The first and most obvious aspect is user privacy, being the elephant in the room. Having custom built content on one’s digital plate may come at the cost of a slight compromise in privacy. While it may be argued that delivery of personalized content is already being practiced all around us, Spotify’s patented method seems to go a step ahead by not just personalizing music but also advertisements, based on the personality traits of its listeners. For example, high-pitched or upbeat advertisements may be presented to extrovert listeners and quiet or soft-toned advertisements to introvert listeners. This evidently brings on board the risk of sharing personal data of users such as listening choices to third party advertisers and this is where the whole concept of “content personalization” may start to lose its appeal.
Another aspect is the higher degree of responsibility vested in media streaming platforms such as Spotify especially when concepts like ‘podcasts’ are beginning to gain momentum. Podcasts can serve as an effective medium to convey messages or influence listeners. Needless to say, manipulation of content in such cases invites a greater standard of awareness, ethics and accountability.

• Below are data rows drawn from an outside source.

/-- A head flit at its destination: the transfer registers with its sluices, or is dropped (R391, R392, R477). -/
def headArrives (h : HeadFlit) (l chip tag : Nat) (s : State) : State :=
  let f := h.dst / 2 ^ 23
  let total := h.len * (h.rows + 1)
  if decide (nFields s.part ≤ f) || fenced s.seq.fence (256 + f) || !polderPowered s (pFm f) then
    dropAtDest h l chip tag (total == 0) s
  else if total = 0 then destSignal h l s
  else
    let x : Xfer :=
      { id := 0, field := f, mid := 0, tc := false
        srcKind := .peer, src := 0, srcStride := 0
        dstKind := .fieldMem, dst := h.dst, dstStride := h.dstStride, rowLen := h.len
        chunks := flitChunks total
        sigObj := h.sigObj, sigN := h.sigN, epoch := 0, registered := false, gather := false
        head := some h, link := l, chip := chip, tag := tag, whole := true, cls := .scheduled }
    -- registered with the gates of all its rows; its pieces come with its data flits
    let s1 := addXfer x s
    setFm (fun m => { m with xfers := m.xfers.map fun y =>
      if y.id = s.fm.nextXfer then { y with chunks := [], whole := false } else y })
      (setLinks (fun k => { k with routes := tabSet k.routes (xferKey chip tag) 4 }) s1)

/-- A data flit at its destination joins its transfer (R391); its poison carries source bit 2 (R392). -/
def dataArrives (chip tag : Nat) (last : Bool) (poison : BitVec 8) (bytes : List Byte) (s : State) : State :=
  let add (x : Xfer) : Xfer :=
    match x.head with
    | none => x
    | some h =>
      let off := 64 * x.srcStride
      let n := min 64 (h.len * (h.rows + 1) - off)
      { x with
        srcStride := x.srcStride + 1
        whole := last
        chunks := x.chunks ++ [{ off := off, len := n, data := some (padTo n bytes)
                                 poison := (List.range ((n + 7) / 8)).map fun i => if poison.getLsbD i then 4 else 0 }] }
  let mine (x : Xfer) : Bool := received x && x.chip == chip && x.tag == tag && !x.whole
  let s1 := setFm (fun m => { m with xfers := m.xfers.map fun x => if mine x then add x else x }) s
  if last then setLinks (fun k => { k with routes := tabDel k.routes (xferKey chip tag) }) s1 else s1

/-- The buffer of the engine of its destination field has room for the next flit of a transfer; without room the fabric holds it back, and its
row runs again (R180). -/
def arrivalRoom (chip tag : Nat) (s : State) : Bool :=
  (s.fm.xfers.filter fun x => received x && x.chip == chip && x.tag == tag && !x.whole).all fun x =>
    decide (buffered s ((rowAddr x.dst x.dstStride x.rowLen (64 * x.srcStride)) / 2 ^ 23) < 64)

/-- The CRC of a flit verifies (R383). -/
def lineGood (g : LineFlit) : Bool := g.crc == flitCrc g.header g.payload

/-- The flit that a header and payload hold; none of kind or class 3, which are RSV (R383). -/
def flitRead (g : LineFlit) : Option Flit :=
  let h := g.header.toNat
  let cls : Option FlitClass := match bitsN h 29 28 with | 0 => some .scheduled | 1 => some .bestEffort | 2 => some .detour | _ => none
  let data (last : Bool) : FlitBody := .data last (BitVec.ofNat 8 (bitsN h 27 20)) g.payload
  let body : Option FlitBody := match bitsN h 31 30 with
    | 0 => some (.head (headRead (leNat g.payload))) | 1 => some (data false) | 2 => some (data true) | _ => none
  match cls, body with
  | some c, some b => some { cls := c, srcChip := bitsN h 19 14, tag := bitsN h 13 0, body := b }
  | _, _ => none

/-- A flit taken in order is acknowledged by count (R393). -/
def rxTaken (l : Nat) (s : State) : State := setLink l (fun k => { k with rxCount := k.rxCount + 1, rxMissing := false }) s

/-- A transfer begins anew under a tag: what an earlier one with it left unfinished is given up (R383, R394). -/
def tagBegins (key : Nat) (s : State) : State :=
  setFm (fun m => { m with xfers := m.xfers.filter fun x => !(received x && !x.whole && xferKey x.chip x.tag == key) })
    (setLinks (fun k => { k with dropping := k.dropping.filter (· != key) }) s)

/-- A flit that has been received is written at its destination or passed on by the route of its transfer (R390), and its buffer is freed once
it has left it (R388); without room in the engine's buffer it is not taken yet, and its row runs again (R180). -/
def flitTaken (l : Nat) (f : Flit) (s : State) : State :=
    let key := xferKey f.srcChip f.tag
    let free := issueCredit l f.cls
    let forward (out : Nat) (g : Flit) (t : State) : State :=
      if (linkOf t out).phase == .up then forwardFlit l out f g t
      else free (if flitLast f then t
        else setLinks (fun k => { k with dropping := key :: k.dropping, routes := tabDel k.routes key }) t)
    match f.body with
    | .head h =>
      let s0 := tagBegins key (rxTaken l s)
      match nextHop s.links.ident h with
      | none => free (headArrives h l f.srcChip f.tag s0)
      | some out => forward out f (setLinks (fun k => { k with routes := tabSet k.routes key out }) s0)
    | .data last poison bytes =>
      let s0 := rxTaken l s
      if s.links.dropping.contains key then
        free (if last then setLinks (fun k => { k with dropping := k.dropping.filter (· != key), routes := tabDel k.routes key }) s0 else s0)
      else match tabFind s.links.routes key with
      | none => free s0
      | some 4 => if arrivalRoom f.srcChip f.tag s then free (dataArrives f.srcChip f.tag last poison bytes s0) else s
      | some out =>
        let s1 := forward out f s0
        if last then setLinks (fun k => { k with routes := tabDel k.routes key }) s1 else s1

/-- FLIT_RX: one that does not verify counts `ln_crc` and is not acknowledged; from it on none is taken until its replay comes (go-back-N, R393).
One of an RSV kind or class is acknowledged and has no effect (log 93). -/
def flitRx (l : Nat) (g : LineFlit) (s : State) : State :=
  let k := linkOf s l
  let missing (t : State) : State := setLink l (fun x => { x with rxMissing := x.rxMissing || decide (x.rxCount ≤ g.nth) }) t
  if computeDown s || k.phase != .up then s
  else if !lineGood g then bump (cLink l 0) (missing s)
  else if g.nth ≠ k.rxCount then missing s
  else match flitRead g with
  | none => rxTaken l s
  | some f => flitTaken l f s

def execFlitRx (link : Nat) (f : LineFlit) (s : State) : Result := .next (flitRx (link % 4) f s)

/-! ## Tick markers (R396 to R399) -/

/-- A marker is of a better master than the one followed: a higher epoch, or the same and a lower chip ID (R399). A chip that follows none
holds 64 as its master's ID. -/
def betterMaster (s : State) (m : Marker) : Bool :=
  decide (s.links.epoch < m.epoch) || (decide (s.links.epoch = m.epoch) && decide (m.master < s.links.masterChip))

/-- A marker is of the master followed. -/
def sameMaster (s : State) (m : Marker) : Bool := m.epoch == s.links.epoch && m.master == s.links.masterChip

/-- The phase error that a marker shows, in ac: its arrival less the one-way latency measured for its link (R381, R396), to the nearest ac. -/
def markerErr (s : State) (l : Nat) (m : Marker) : Int := (6 * (m.arrPs - (linkOf s l).latencyPs) + 2500) / 5000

From a legal perspective, the moot point here is undoubtedly the aspect of ‘novelty’, given that a majority of the e-platforms today are already delivering personalized content to their users. Moreover, personalization of content has become the backbone of such e-platforms and any new player is also likely to make use of content personalization. Of course, the product and the method of personalization may differ, however, it will be interesting to see how inventions which promise personalized content are perceived.
On a parting note, while Spotify’s patent rests on ensuring tailor-made content, a holistic approach will unearth different shades of such a technology, which may need to be addressed over a period of time.